Far below the surface, as well as the watchful eyes of the crowd, the man gently glided lower until he noticed a large gem protruding from the wall, and landed in front of it in an attempt to yank it out. After three unsuccessful attempts, the gem finally broke loose, and he was sent staggering back a few feet, gem in hand. To his surprise, the wall that had previously cradled the jewel had collapsed, and a tunnel filled with fist-sized gems stood in its place. Deep within he heard a loud hissing sound, as if threatening any intruder to keep their distance. He was a smart man; he knew that something was bound to go wrong if he continued to search for greater treasures, so he decided to return to the surface, leaving the hole in the abyss behind. When he finally surfaced, he boasted his name wherever he travelled, claiming that the Great Heim was the greatest explorer of Alfheim, so the chasm was from then on known as 'Heim's Pit'."

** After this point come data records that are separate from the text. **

-- ==== Sys2Proof/Certificates/Slice0/Obligations.lean ====
section
/-! DEFINITION. The statements for the provers. -/

open Sys2Proof Sys2Proof.Machine

/-! ## The queue and the step -/

/-- The command at the front of the queue runs on the state with the rest of the queue. -/
def Obligations.FrontCommandRuns : Prop :=
  ∀ (c : Instr) (rest : List Instr) (s : State), s.pending = c :: rest → step s = exec c { s with pending := rest }

/-- On an empty queue a beat passes (the model's choice: log entry 17). A device whose input is off stands still; one that is
not running only advances the management controller's clock (R21); a running one also does a beat's work. -/
def Obligations.EmptyQueuePassesABeat : Prop :=
  ∀ s : State, s.pending = [] →
    (s.pow.mode = .off → step s = .next s) ∧
    (s.pow.mode ≠ .off → ¬(s.pow.mode = .on ∧ s.rdN (pwKey 7) = 0) →
      step s = .next { s with mgmt := { s.mgmt with ns := s.mgmt.ns + 1024 } }) ∧
    (s.pow.mode = .on → s.rdN (pwKey 7) = 0 →
      step s = .next ((State.runBeat { s with mgmt := { s.mgmt with ns := s.mgmt.ns + 1024 } }).withQueue s))

/-- Every command, in every state, answers a next state and leaves the queue of waiting commands alone: nothing that the
EM9 may be asked stops the block. -/
def Obligations.EveryCommandGoesOn : Prop :=
  ∀ (c : Instr) (s : State), ∃ t, exec c s = .next t ∧ t.pending = s.pending

/-- The queue is first in, first out: as many steps as commands wait apply exactly those commands, in their order, and leave
the queue empty; no step of the run stops. -/
def Obligations.QueueDrainsInOrder : Prop :=
  ∀ s : State, run s.pending.length s = .next (applyAll s.pending s) ∧ (applyAll s.pending s).pending = []

/-- That every waiting command is well formed is kept by every step. -/
def Obligations.WaitingCommandsStayWellFormed : Prop :=
  ∀ s t : State, (∀ c ∈ s.pending, c.wf = true) → step s = .next t → ∀ c ∈ t.pending, c.wf = true

/-! ## Reset (R14, R343, R443 to R449) -/

/-- Right after a chip reset: READINESS reads RESET_HELD, PARTITIONS_READY 0, the Beat counter 0 and every counter object 0; the
memory lists nothing and is in its canonical form; no command waits; every context is FREE, every launch slot EMPTY, every
program entry FREE, every version slot FREE, every step fence idle and every core is without a launch. -/
def Obligations.ResetLeaves : Prop :=
  State.reset.readiness = 0 ∧ State.reset.rdN (objKey 0x1000 0x31) = 0 ∧ State.reset.beat = 0 ∧
  State.reset.mem.cells = [] ∧ State.reset.mem.wf ∧ State.reset.pending = [] ∧
  (∀ c ∈ State.reset.pending, c.wf = true) ∧
  (∀ k, (State.reset.ctx k).state = .free) ∧ (∀ p n, (State.reset.slot p n).state = .empty) ∧
  (∀ p n, (State.reset.prog p n).state = .free) ∧ (∀ p r i, ((State.reset.region p r).slot i).state = .free) ∧
  (∀ p, (State.reset.fence p).state = .idle) ∧ (∀ c, (State.reset.core c).run.launch = none) ∧
  (∀ a, State.reset.mem.read a = 0#8)

/-! ## Paths to registers (R12, R358 to R367) -/

/-- REGISTER_WRITE (R11, R12, R359 to R367): a write that its object or table accepts has that register's effect and no other; an
accepted TILE_WATCHDOG value is stored. A refused one leaves the machine as it was but for the function's FUNC_REFUSE, which records
the first refusal and counts; through a path that is not open a write changes nothing. The registers of the function itself take
their values. -/
def Obligations.RegistersAreWritten : Prop :=
  (∀ (s : State) (via : Via) (index : BitVec 16) (sub : Byte) (size : Nat) (v : Word),
    (s.reaches via index.toNat sub.toNat = true → ∀ t, objSizedW s via index.toNat sub.toNat size v = .ok t →
      exec (.registerWrite via (.obj index sub) size v) s = .next (t.withQueue s)) ∧
    (∀ e, s.reaches .pf index.toNat sub.toNat = true → objSizedW s .pf index.toNat sub.toNat size v = .error e →
      exec (.registerWrite .pf (.obj index sub) size v) s =
          .next ((s.recordRefuse 0 0 (index.toNat * 0x100 + sub.toNat * 8) false).withQueue s) ∧
        (let x := (s.recordRefuse 0 0 (index.toNat * 0x100 + sub.toNat * 8) false).func 0
         x.refValid = true ∧ x.refCount = min ((if (s.func 0).refValid then (s.func 0).refCount else 0) + 1) 0xFFFF ∧
         (x.refOffset = if (s.func 0).refValid then (s.func 0).refOffset else index.toNat * 0x100 + sub.toNat * 8))) ∧
    (s.viaLive via = false → exec (.registerWrite via (.obj index sub) size v) s = .next s)) ∧
  (∀ (s : State) (via : Via) (p : Part) (v : Word), s.reaches via (partIx p) 0xE4 = true → v.toNat < 2 ^ 32 →
    (64 ≤ v.toNat → v.toNat ≤ 1000000 → ∃ t, exec (.registerWrite via (.obj (BitVec.ofNat 16 (partIx p)) 0xE4) 4 v) s = .next t ∧
      t.pRd p 0xE4 = v ∧ (∀ k, k ≠ pKey p 0xE4 → t.rd k = s.rd k) ∧ sameWork s t) ∧
    (v.toNat < 64 ∨ 1000000 < v.toNat → ∃ t, exec (.registerWrite via (.obj (BitVec.ofNat 16 (partIx p)) 0xE4) 4 v) s = .next t ∧
      t.obj = s.obj ∧ sameWork s t)) ∧
  (∀ (s : State) (via : Via) (p : Part) (off : Fin 65536) (size : Nat) (v : Word), s.reachesBlock via p = true →
    ∀ t, blockW s via p off size v = .ok t → exec (.registerWrite via (.bar2 p off) size v) s = .next (t.withQueue s)) ∧
  (∀ (s : State) (p : Part) (n : Fin 256) (v : Word), s.reachesBlock .pf p = true →
    (∀ off : Fin 65536, off.val = 64 * n.val → (s.slot p n).state = .empty → exec (.registerWrite .pf (.bar2 p off) 4 v) s =
      .next ((s.setSlot p n { s.slot p n with
        startBeat := (s.slot p n).startBeat / 2 ^ 32 * 2 ^ 32 + v.toNat % 2 ^ 32 }).withQueue s)) ∧
    (∀ off : Fin 65536, off.val = 64 * n.val → (s.slot p n).state = .armed → ∃ t,
      exec (.registerWrite .pf (.bar2 p off) 4 v) s = .next t ∧ t.obj = s.obj ∧ sameWork s t ∧ (t.func 0).refValid = true)) ∧
  (∀ (s : State) (v : Word) (size : Nat), s.viaLive .pf = true →
    (∃ t, exec (.registerWrite .pf .domainSelect size v) s = .next t ∧ t.host.domSelect = BitVec.ofNat 32 (v.toNat % 2 ^ 24) ∧
      t.host.domOffset = s.host.domOffset ∧ t.obj = s.obj ∧ sameWork s t) ∧
    (v.toNat % 8 = 0 → v.toNat < 2 ^ 32 → ∃ t, exec (.registerWrite .pf .domainOffset size v) s = .next t ∧
      t.host.domOffset.toNat = v.toNat ∧ t.host.domSelect = s.host.domSelect ∧ t.obj = s.obj ∧ sameWork s t) ∧
    (bit v 63 = true → ∃ t, exec (.registerWrite .pf .funcRefuse size v) s = .next t ∧ (t.func 0).refValid = false ∧
      (t.func 0).refCount = 0 ∧ t.obj = s.obj ∧ sameWork s t) ∧
    (∀ i : Fin 144, ∃ t, exec (.registerWrite .pf (.msix i 3) size v) s = .next t ∧ ((t.func 0).vec i).masked = bit v 0 ∧
      ((t.func 0).vec i).pending = ((s.func 0).vec i).pending ∧ (∀ j, j ≠ i.val → (t.func 0).vec j = (s.func 0).vec j) ∧
      t.obj = s.obj ∧ sameWork s t)) ∧
  (∀ (s : State) (v : Word) (size : Nat), s.pcieUp = true →
    (∃ t, exec (.registerWrite .pf (.cfg .msixEnable) size v) s = .next t ∧ (t.func 0).msixEnable = bit v 0 ∧ t.obj = s.obj ∧ sameWork s t) ∧
    (bit v 0 = true → ∃ t, exec (.registerWrite .pf (.cfg .busMaster) size v) s = .next t ∧ (t.func 0).busMaster = true ∧ t.obj = s.obj ∧
      sameWork s t) ∧
    (bit v 0 = true → ∃ t, exec (.registerWrite .pf (.cfg .powerD0) size v) s = .next t ∧ (t.func 0).d3hot = false ∧ t.obj = s.obj ∧
      sameWork s t))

That story supposedly took place generations ago, and no one can really prove or disprove its legitimacy; the story concluded with him burying the gem deep underground, in a bunker he dug and reburied. All this was swirling through my mind as I proceeded further into the tunnel, and the gems seemed to dim a bit. After a few minutes of humming Pompeii to myself, I could make out a bright light at the end of the tunnel. Now in a sprint, I rushed through the opening into a large room not quite the size of the main chamber. It was about fifteen yards long and twelve or so yards wide. The ceiling was high enough for three grown men to stand on each other's shoulders and scrape the top. There wasn't much in the room, aside from a massive marble staircase, leading up to a glittering ruby-like jewel the size of my torso.

There it is.

Hurrying up the polished stairs, I soon found myself face-to-face with the single greatest treasure I had ever seen, glistening in the darkness of the cave. It was shiny and cool to the touch, yet not that heavy when I attempted to lift it out of its nest. As I did, I heard a rumbling, and quickly placed the jewel back in its proper place. The rumbling continued, and I heard a loud hissing noise behind me. Petrified, all I could do was turn my head around, and stare at the serpentine head larger than my entire body. Still paralyzed, I watched helplessly as it opened its blood-red mouth, and revealed its rows of sharp fangs. It snapped its jaws around me, and the world went dark.

When I woke up, thunder was echoing through the darkness of midnight, and Alfheim had ceased to exist.